Son dönemlerde sosyal medya ve internet ortamında ilacın zayıflama amacıyla da kullanıldığı, hatta bazen reçetesiz temin edilmeye çalışıldığına tanık oluyoruz. Bu kesinlikle doğru bir yaklaşım değil. Çünkü bu ilaçların ciddi yan etkileri olabiliyor ve her birey için uygun olmayabilir. Ayrıca, diyabet hastalarının ilaca erişiminde sıkıntılar yaşanmasına yol açabiliyor.
2- İĞNELER TÜRKİYE'DE REÇETESİZ ALINABİLİYOR MU?

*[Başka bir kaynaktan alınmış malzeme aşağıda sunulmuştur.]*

/-- The top-up timer after a change of its interval in an open held interval (R107). -/
def Sct.retime (t : SeatSettings) (x : Sct) : Option Nat :=
  if x.held then
    if t.topUp = 0 then none else if x.settings.topUp = 0 then t.topUpLoad else x.topUpTimer
  else x.topUpTimer

/-- The scan list of a line of N stations: known nodes are kept, others join PENDING (R179). -/
def relist (n : Nat) (l : List Node) : List Node :=
  (List.range (n + 2) ++ [Config.lineNode]).map fun a => (l.find? (·.addr == a)).getD (Node.initial a)

/-- The fields of SET LINE are written, block by block (R7, R32, R46, R72, R98, R111, R115, R116, R142, R179). -/
def State.writeLine (f : LineFields) (n : Nat) (s : State) : State :=
  { s with
    isq := { s.isq with stations := some n, waitDelay := newDelay f s.isq.waitDelay }
    prg :=
      { s.prg with
        map := (List.range (n + 2)).map fun i => (s.prg.map[i]?).getD .empty
        capacity := given f.c s.prg.capacity, inspectionLimit := given f.inspectionLimit s.prg.inspectionLimit }
    rtb := if n < s.n then s.rtb.map (fun r => r.take n ++ List.replicate (Config.maxStations - n) 0) else s.rtb
    stu := (List.range Config.maxStations).map fun i => if i < n then s.unit (i + 1) else StationUnit.initial
    sct :=
      { s.sct with
        locators := resizeChannels (n + 2) s.sct.locators, clamps := resizeChannels n s.sct.clamps
        settings := newSeat f s.sct.settings, topUpTimer := s.sct.retime (newSeat f s.sct.settings) }
    mgn :=
      { s.mgn with
        settings := newMotion f s.mgn.settings, commanded := limitPosition (newMotion f s.mgn.settings).stroke s.mgn.commanded }
    fdu := { s.fdu with settings := newFeed f s.fdu.settings }
    rgc := { s.rgc with nodes := relist n s.rgc.nodes } }

/-- The first accepted SET LINE takes the line to HELD (R43, R46). -/
def State.configured (first : Bool) (s : State) : State :=
  if first then (s.modIsq fun q => { q with line := .held }).reportLine .configured else s

/-- A pallet that waits with its timer expired is declared empty by a change to RUN_EMPTY (R150). -/
def State.policyChange (old : LoadPolicy) (s : State) : State :=
  if old = .wait ∧ s.fdu.settings.policy = .runEmpty ∧ s.fdu.state = .awaitingBlock ∧ s.fdu.loadWait = none then
    s.declareEmpty
  else s

/-- An accepted SET LINE (R46). -/
def State.applyLine (f : LineFields) (s : State) : State :=
  let n := given f.n s.n
  let t := (s.writeLine f n).configured (s.isq.line == .unconfigured)
  let t := if s.isq.stations = some n then t else t.judgeWatch
  ((t.policyChange s.fdu.settings.policy).releaseEmptyFixtures).topUpReload.judgeFeed

/-- SET LINE. -/
def State.doSetLine (f : LineFields) (s : State) : Answer × State :=
  match s.lineRefusal f with
  | some why => s.refuse why
  | none => (.ok (listOf u8 (s.clampedFields f)), s.applyLine f)

/-! ## SET STATION (R34, R70, R71) -/

/-- The kind a byte names (Table 4-1). -/
def kindOf (b : Byte) : Option Kind :=
  match b.toNat with
  | 0 => some .machine
  | 1 => some .gauge
  | 2 => some .idle
  | _ => none

/-- The clamp group, given or absent; a byte that names none is out of its values. -/
def groupOf : Option Byte → Option (Option Group)
  | none => some none
  | some b =>
    match b.toNat with
    | 0 => some (some .a)
    | 1 => some (some .b)
    | _ => none
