-- ==== Sys2Proof/Machine/Ring.lean ====
section
/-! DEFINITION. The Ring Controller (chapter 11): the output images, the frames of the ring as bytes (R183), the
scan, the loss and return of nodes (R181), the delivery of input changes (R180). -/

namespace Sys2Proof.Machine

/-! ## Output images (R180, Table 11-1; log 31) -/

/-- A side's solenoid of a channel is on. -/
def State.solenoid (s : State) (c : ChannelId) (side : Side) : Bool :=
  ((s.channel c).bind Channel.pulse).any fun p => p.side == side

/-- All off and program 0. -/
def OutputImage.off : OutputImage :=
  { start := false, program := 0, clamp := false, unclamp := false, locate := false, unlocate := false,
    read := false, gate := false, raise := false, lower := false, aux := List.replicate 8 false }

/-- The line node's outputs. -/
def State.lineOutputs (s : State) : OutputImage :=
  { OutputImage.off with
    gate := s.fdu.gate, raise := s.solenoid .lift .engage, lower := s.solenoid .lift .disengage, aux := s.cam.aux }

/-- The locator outputs of position p. -/
def State.locatorOutputs (s : State) (p : Nat) : OutputImage :=
  { OutputImage.off with
    locate := s.solenoid (.locator p) .engage, unlocate := s.solenoid (.locator p) .disengage }

/-- A station node's outputs. -/
def State.stationOutputs (s : State) (k : Nat) : OutputImage :=
  { s.locatorOutputs k with
    start := (s.unit k).start, program := (s.unit k).programOut, clamp := s.solenoid (.clamp k) .engage
    unclamp := s.solenoid (.clamp k) .disengage }

/-- The output image of a node. -/
def State.outputImage (s : State) (a : Nat) : OutputImage :=
  if a = Config.lineNode then s.lineOutputs
  else if a = 0 then { s.locatorOutputs 0 with read := s.fdu.read }
  else if a = s.n + 1 then s.locatorOutputs a
  else s.stationOutputs a

/-! ## Ring frames (R183) -/

/-- Slot bytes 2 and 3 of a node of a line of n stations. -/
def OutputImage.bytes (n a : Nat) (o : OutputImage) : List Byte :=
  if a = Config.lineNode then u8 (bitsToByte [o.gate, o.raise, o.lower]) ++ u8 (bitsToByte o.aux)
  else if a = 0 then u8 (bitsToByte [o.locate, o.unlocate, o.read]) ++ u8 0
  else if a = n + 1 then u8 (bitsToByte [o.locate, o.unlocate]) ++ u8 0
  else u8 (bitsToByte [o.start, o.clamp, o.unclamp, o.locate, o.unlocate]) ++ u8 o.program

/-- A slot as it leaves the part: bytes 4 to 6, which the node writes, are 0 (log 62). -/
def slotBytes (n : Nat) (e : Nat × OutputImage) : List Byte :=
  let body := u8 e.1 ++ u8 0 ++ e.2.bytes n e.1 ++ u8 0 ++ u8 0 ++ u8 0
  body ++ [checkByte body]

/-- The frame of the scan in flight as it leaves the part. -/
def State.ringFrame (s : State) : Option (List Byte) :=
  s.rgc.scan.map fun c =>
    let body := [0x3C] ++ u8 c.sequence ++ u8 c.carried.length ++ u8 0 ++ c.carried.flatMap (slotBytes s.n)
    body ++ u16 (crc16 body).toNat

/-- The frame CRC of a returning frame is right. -/
def ringCrcOk (l : List Byte) : Bool :=
  2 ≤ l.length && (crc16 (l.take (l.length - 2))).toNat == beNat (l.drop (l.length - 2))

/-- A frame whose CRC is right belongs to a scan: header, sequence, number of slots, length (log 12). -/
def Scan.owns (c : Scan) (l : List Byte) : Bool :=
  l.take 4 == [0x3C] ++ u8 c.sequence ++ u8 c.carried.length ++ u8 0 && l.length == 6 + 8 * c.carried.length

/-- The 8 bits of a byte, bit 0 first. -/
def byteBits (b : Byte) : List Bool := (List.range 8).map (bit b)

/-- The input image a slot's bytes 4, 5 and 6 spell for a node of a line of n stations (Table 11-1, R183). -/
def decodeImage (n a : Nat) (x y z : Byte) : InputImage :=
  if a = Config.lineNode then
    { InputImage.off with liftUp := bit x 0, liftDown := bit x 1, head := bit x 2, spurClear := bit x 3, aux := byteBits y }
  else if a = 0 then
    { InputImage.off with
      present := bit x 0, locIn := bit x 1, locOut := bit x 2, block := bit x 3, toggle := bit x 4
      d2 := y.toNat / 16, d1 := y.toNat % 16, d0 := z.toNat / 16, c := z.toNat % 16 }
  else if a = n + 1 then
    { InputImage.off with present := bit x 0, locIn := bit x 1, locOut := bit x 2, block := bit x 3 }
  else
    { InputImage.off with
      home := bit x 0, done := bit x 1, pass := bit x 2, flt := bit x 3, clamped := bit x 4, unclamped := bit x 5
      locIn := bit x 6, locOut := bit x 7, present := bit y 0 }

/-- A slot's answer: its input image when it is of the node, marked answered, with a correct check. A slot
with another address byte is no answer (log 60). -/
def slotAnswer (n a : Nat) (l : List Byte) : Option InputImage :=
  match l with
  | [adr, mark, _, _, x, y, z, _] =>
    if adr.toNat = a ∧ bit mark 0 = true ∧ byteSum l = 0 then some (decodeImage n a x y z) else none
  | _ => none

/-- The answer of every node of the scan, in the order of the slots. -/
def slotAnswers (n : Nat) : List (Nat × OutputImage) → List Byte → List (Nat × OutputImage × Option InputImage)
  | [], _ => []
  | (a, o) :: rest, l => (a, o, slotAnswer n a (l.take 8)) :: slotAnswers n rest (l.drop 8)

/-! ## Nodes (R179, R181) -/

/-- Change the node of an address. -/
def State.modNode (a : Nat) (f : Node → Node) (s : State) : State :=
  s.modRgc fun r => { r with nodes := r.nodes.map fun nd => if nd.addr = a then f nd else nd }

/-- The loss goes to ISQ (R66), to the station's unit (R87) and to FDU (R152). SCT's waits stand as they are
(R110). -/
def State.handLoss (a : Nat) (s : State) : State :=
  let t := s.lineLosesNode a
  (if s.stationInLine a then t.unitFault a .nodeLoss else t).feedNodeLost a

/-- A scan without an answer (R181). -/
def State.missNode (a : Nat) (s : State) : State :=
  match s.node a with
  | none => s
  | some nd =>
    let missed := satInc Config.lossCount nd.missed
    let lost : Bool := nd.state != .lost && missed == Config.lossCount
    let t := s.modNode a fun x =>
      { x with
        missed := missed, scansMissed := satInc Config.maxCount16 x.scansMissed
        state := if lost then .lost else x.state }
    if lost then (t.report (.nodeLost a)).handLoss a else t

/-- The node answers with an image (R179 to R181). -/
def Node.answer (i : InputImage) (x : Node) : Node :=
  { x with state := .answering, image := some i, missed := 0, scansMissed := 0 }

/-! ## Delivery (R180) -/

/-- The starting levels of a node (R39, R111, R179; log 10). The load check is not made at the first image of position
0 (R38; log 49). -/
def State.startingImage (a : Nat) (s : State) : State :=
  if a = Config.lineNode then s.modSct fun t => { t with liftState := liftAtRest s.liftReading }
  else if a = s.n + 1 then s.judgeWatch
  else s

/-- Changes of the load position's inputs, for ISQ, FDU and PRG (log 9). An answer is one taken in READING, so a
toggle change in the image of the arrival is none. -/
def State.loadInputs (old new : InputImage) (s : State) : State :=
  let t := if !old.present && new.present then s.loadPresentRise else s
  let t := if old.present && !new.present then (t.seatDrop 0).loadPresentDrop else t
  let t := if old.toggle != new.toggle && s.fdu.state == .reading then t.codeAnswer else t
  if old.block != new.block then t.loadCheck else t

/-- Changes of the unload position's inputs, for ISQ and PRG. -/
def State.unloadInputs (a : Nat) (old new : InputImage) (s : State) : State :=
  let t := if old.present && !new.present then s.seatDrop a else s
  if !old.block && new.block then t.unloadRise else if old.block && !new.block then t.unloadDrop else t

/-- Changes of a station's inputs, for ISQ and the unit. -/
def State.stationInputs (k : Nat) (old new : InputImage) (s : State) : State :=
  let t := if old.present && !new.present then s.seatDrop k else s
  t.unitInputs k old new

/-- Changes of the line node's inputs, for SCT, ISQ and FDU. -/
def State.lineInputs (old new : InputImage) (s : State) : State :=
  let t := if old.liftUp != new.liftUp || old.liftDown != new.liftDown then s.liftChanged else s
  if old.head && !new.head then t.headDrop else t

/-- The changes between two images of a node go to their owners. -/
def State.deliver (a : Nat) (old new : InputImage) (s : State) : State :=
  if a = Config.lineNode then s.lineInputs old new
  else if a = 0 then s.loadInputs old new
  else if a = s.n + 1 then s.unloadInputs a old new
  else s.stationInputs a old new

/-- The notice that the image the scan carried is at the node (R180). -/
def State.notice (a : Nat) (carried : OutputImage) (s : State) : State :=
  if s.stationInLine a then s.unitNotice a carried else s

/-- A node's answer is handed over: its return, its starting image or its changes, and last the notice (R179 to R181; log 61).
`before` is the node as it stood before the frame. -/
def State.handAnswer (before : Node) (carried : OutputImage) (new : InputImage) (s : State) : State :=
  let a := before.addr
  let t := if before.state = .lost then s.report (.nodeReturned a before.scansMissed) else s
  let t :=
    match before.image with
    | none => t.startingImage a
    | some old => t.deliver a old new
  t.notice a carried

/-- The images of the answering nodes are held (log 9). -/
def State.holdImages (l : List (Nat × OutputImage × Option InputImage)) (s : State) : State :=
  l.foldl (fun t e => match e.2.2 with | none => t | some i => t.modNode e.1 (Node.answer i)) s

/-- The outcome of every slot of a frame is handed over, in the order of the slots: the changes of a node that answered
(log 9), the miss and loss of one that did not (log 78). -/
def State.handSlots (before : State) (l : List (Nat × OutputImage × Option InputImage)) (s : State) : State :=
  l.foldl
    (fun t e =>
      match e.2.2, before.node e.1 with
      | none, _ => t.missNode e.1
      | some _, none => t
      | some i, some nd => t.handAnswer nd e.2.1 i)
    s

/-- SCT judges its waits and then FDU and ISQ their conditions, at the end of a scan's event (R53, R97, R143). -/
def State.judgeScan (s : State) : State := s.judgeCommand.judgeRequests.judge

/-- Every node of a scan is without an answer: each is counted, and a loss handed over whole, in the order in which the
scan carries the nodes (ascending, the line node last). R181 gives no order among the losses of one event: the model's
choice (log 78). -/
def State.missScan (c : Scan) (s : State) : State := c.carried.foldl (fun t e => t.missNode e.1) s

/-- The scan in flight is over. -/
def State.closeScan (s : State) : State := s.modRgc fun r => { r with scan := none }

/-- A ring frame comes back (R179 to R181, R183; log 12). -/
def State.takeRingFrame (l : List Byte) (s : State) : State :=
  match s.rgc.scan with
  | none => s
  | some c =>
    if !ringCrcOk l then (s.closeScan.missScan c).judgeScan
    else if c.owns l then
      let answers := slotAnswers s.n c.carried (l.drop 4)
      (State.handSlots s answers (s.closeScan.holdImages answers)).judgeScan
    else s

/-- A scan starts (R179): the new frame carries the output image of every listed node, as it stands then. -/
def State.openScan (s : State) : State :=
  s.modRgc fun r =>
    { r with
      scan := some { sequence := r.sequence, carried := r.nodes.map fun nd => (nd.addr, s.outputImage nd.addr) }
      sequence := (r.sequence + 1) % 256 }

/-- RGC's work every 2 ms. Where a frame has not come back, the new scan carries the outputs as they stand after the effects
of counting it, the feed and readiness judged among them: the model's choice (R179; log 76). -/
def State.takeScan (s : State) : State :=
  match s.rgc.scan with
  | none => s.openScan
  | some c => (s.missScan c).judge.openScan

end Sys2Proof.Machine
end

Hayır, bu iğneler Türkiye’de reçetesiz olarak temin edilemez. İlaçlar ülkemizde ‘kırmızı reçete’ gerektiren ilaçlar değil, ancak sadece hekim reçetesiyle eczanelerden alınabilen, reçetesiz satışı kesinlikle yasal olmayan ilaçlardır.
Yani, eczaneler bu ilaçları reçetesiz veremez. Ayrıca, reçetede de hekimin ilacı hangi tanı (endikasyon) için önerdiği açıkça belirtilmelidir. Türkiye’de bu ilaçların yalnızca Tip 2 diyabet tedavisinde kullanımına izin verilmiştir. Kilo verme amacıyla ya da reçetesiz olarak alınmaları yasal değildir. Ama maalesef kilo vermek isteyen vatandaşlarımız ilacın geri ödemesi olmadığı için reçetesiz ve doktor kontrolü olmaksızın ilacı bir şekilde temin ediyorlar.
3- BU İĞNELER ASLINDA DİYABET HASTALARI İÇİN KULLANILIYOR. PEKİ NASIL KİLO VERMEYE YARDIMCI OLUYOR?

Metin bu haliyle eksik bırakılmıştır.